Batch Inference (marius_predict)
This document contains an overview of the inference module for link prediction and node classification models trained using the configuration API. The module supports both in memory and disk-based inference.
The input test set can be be preprocessed, or can be in the raw input format and then preprocessed (partitioned, remapped and converted to binary format) before input to evaluation.
Link Prediction
Input
A configuration file for a previously trained link prediction model
A set of test edges (preprocessed or unpreprocessed)
A list of metrics to compute (optional)
Negative sampling configuration (optional)
Output
Text file containing a summary of metrics for the evaluation set: <output_dir>/metrics.txt
(optional)
CSV file where each row denotes an edge, and it’s corresponding score and link prediction rank <output_dir>/scores.csv
(optional)
Example Usage
marius_predict --config configs/fb15k237.yaml --metrics mrr mr hits3 hits5 hits10 hits50 hits100 hits2129 --save_ranks --save_scores --output_dir results/`
This command takes in a trained configuration file, configs/fb15k237.yaml
, which defines a model that has been previous trained.
The list of metrics over the training set will be computed and output to results/metrics.txt. The ranks and scores for each edge are output to results/scores.csv
.
Contents of configs/fb15k237.yaml
. The test set here has been created during preprocessing and is stored in <storage.dataset.dataset_dir>/edges/test_edges.bin
model: learning_task: LINK_PREDICTION encoder: layers: - - type: EMBEDDING output_dim: 10 bias: true init: type: GLOROT_NORMAL decoder: type: DISTMULT loss: type: SOFTMAX_CE options: reduction: SUM dense_optimizer: type: ADAM options: learning_rate: 0.01 sparse_optimizer: type: ADAGRAD options: learning_rate: 0.1 storage: device_type: cpu dataset: dataset_dir: ./fb15k_237_example/ edges: type: HOST_MEMORY options: dtype: int embeddings: type: HOST_MEMORY options: dtype: float training: batch_size: 1000 negative_sampling: num_chunks: 10 negatives_per_positive: 10 degree_fraction: 0 filtered: false num_epochs: 10 pipeline: sync: true evaluation: batch_size: 1000 negative_sampling: filtered: true pipeline: sync: true
Since storage.model_dir
is not specified in the above configuration, marius_predict
will use the latest trained model present in storage.dataset.dataset_dir
.
When storage.model_dir
is not specified, marius_train
stores the model parameters in model_x directory within the storage.dataset.dataset_dir, where x changes
incrementally from 0 - 10. A maximum of 11 models are stored when model_dir is not specified, post which the contents in model_10/ directory are overwritten with the
latest parameters. marius_predict
will use the latest model for inference and save the files to that directory.

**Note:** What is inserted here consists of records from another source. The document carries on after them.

/-- The fields of a slot, read by its opcode; none where Table 10.6 names no instruction. -/
def readSlot (side : Bool) (s : Slot) : Option Instr :=
  let col := s.opc.toNat % 32
  match s.opc.toNat / 32 with
  | 0x00 => readRow00 col s
  | 0x01 => readRow01 col s
  | 0x02 => readRow02 col s
  | 0x04 => readRow04 col s
  | 0x05 => readRow05 side col s
  | 0x06 => readRow06 col s
  | 0x07 => readRow07 col s
  | 0x08 => readRow08 col s
  | 0x09 => readRow09 col s
  | 0x0A => readRow0A col s
  | 0x0C => readRow0C col s
  | 0x0D => readRow0D col s
  | 0x0E => readRow0E col s
  | 0x0F => readRow0F side col s
  | 0x10 => readRow10 col s
  | 0x11 => readRow11 col s
  | 0x12 => readRow12 col s
  | 0x13 => readRow13 col s
  | 0x14 => readRow14 col s
  | 0x15 => readRow15 col s
  | 0x16 => readRow16 col s
  | 0x17 => readRow17 col s
  | 0x18 => readRow18 col s
  | 0x19 => readRow19 col s
  | 0x1A => readRow1A col s
  | 0x1B => readRow1B col s
  | _ => none

/-- The side rule of Table 10.6 (check 5 of Table 10.7). -/
def sideOk (s : Slot) (side : Bool) : Bool :=
  match opSide (s.opc.toNat / 32) (s.opc.toNat % 32) with
  | none => true
  | some x => x == side

/-- The guard of an instruction; an event has none. -/
def Instr.guard (i : Instr) : Guard :=
  match encodeSlot i with
  | some s => getGuard s
  | none => { neg := false, k := 0 }

/-- Slot `pos` of a line, whose SIDE bit is `side`: the instruction, or the first check of 4 to 7 of Table 10.7 that
it fails. -/
def decodeSlot (pos : Nat) (side : Bool) (s : Slot) : Except Reject Instr :=
  match readSlot side s with
  | none => .error .opcode
  | some i =>
    if !sideOk s side then .error .side
    else if encodeSlot i ≠ some s then .error .fields
    else if i.wf pos then .ok i
    else if (getGuard s).ok then .error .fields
    else
      match readSlot side { s with gneg := 0 } with
      | some j => if j.wf pos then .error .guard else .error .fields
      | none => .error .opcode

/-- Slot `pos` with its 96 bits. -/
def decode (pos : Nat) (side : Bool) (w : SlotBits) : Except Reject Instr :=
  decodeSlot pos side (Slot.unpack w)

/-- The 96 bits of an instruction. -/
def encode (i : Instr) : Option SlotBits := (encodeSlot i).map Slot.pack

/-- The SIDE bit that goes with an instruction. -/
def Instr.side : Instr → Bool
  | .nop f => f.exec
  | .qadvP f => f.exec
  | .qadvC f => f.exec
  | i =>
    match encodeSlot i with
    | some s => (opSide (s.opc.toNat / 32) (s.opc.toNat % 32)).getD false
    | none => false

/-- MOD [85] of the rows that have shadow forms (10 R210). -/
def Slot.shadow (s : Slot) : Bool :=
  let row := s.opc.toNat / 32
  (decide (row ≤ 2) || (decide (8 ≤ row) && decide (row ≤ 14)) || (decide (16 ≤ row) && decide (row ≤ 20))) &&
    bitAt s.md 5

/-- The opcodes whose TAIL is form 3 (12 Tables 12.9, 12.10; 17 Table 17.1). -/
def Slot.form3 (s : Slot) : Bool :=
  decide (s.opc.toNat ∈ [0x0A1, 0x0A3, 0x0A6, 0x0C0, 0x2A5, 0x2C6, 0x2E3, 0x2E4])

/-- The instruction the decoder reads from a word numbered as the opcode table numbers it: a slot on the side its
opcode asks for, in slot 0 of its line. -/
def decodeTableWord (nbits w : Nat) : Option Instr :=
  let bits : SlotBits := BitVec.ofNat 96 (w % 2 ^ nbits)
  let s := Slot.unpack bits
  match decodeSlot 0 ((opSide (s.opc.toNat / 32) (s.opc.toNat % 32)).getD false) s with
  | .ok i => some i
  | .error _ => none

end Sys2Proof
end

If storage.model_dir
is specified, the model
parameters will be loaded from the given directory and the generated files will be saved to the same.
Example output
Two files are output by the above command:
- metrics.txt
Link Prediction: 40932 edges evaluated MRR: 0.125147 Mean Rank: 426.079766 Hits@3: 0.156259 Hits@5: 0.207148 Hits@10: 0.285229 Hits@50: 0.510383 Hits@100: 0.598725 Hits@2129: 0.947987
- scores.csv
src,rel,dst,rank,score 14469,149,11486,26,32.206722 8558,74,7904,2789,5.628761 3160,73,8048,282,7.548909 7240,168,4510,149,1.634745 2393,211,10586,2,96.834641 12773,198,5262,3136,9.098152 11469,88,8946,18,15.922592 2045,166,3344,289,0.407495
Input a new test set
If the dataset does not have a predefined test set. (e.g. storage.dataset.num_test == 0
). Then users can specify a separate test set with the --input_file <path_to_test_set>
. This test set can either be preprocessed and in binary format, or unpreprocessed.
Preprocessed input_test set usage:
marius_predict --config configs/fb15k237.yaml --input_file test_edges.bin --metrics mrr --save_ranks --save_scores --output_dir results/
Unpreprocessed input_test set usage:
If the input test set is unpreprocessed and in some raw input format. Then the --preprocess_input
flag can be given. Users will need to specify the format of their input with --input_format <format>
. Currently delimited formats are only supported.
marius_predict --config configs/fb15k237.yaml --input_file test_edges.csv --preprocess_input --input_format CSV --metrics mrr --save_ranks --save_scores --output_dir results/
Node Classification
Input
A configuration file for a previously trained node classification model
A set of test nodes (preprocessed or unpreprocessed)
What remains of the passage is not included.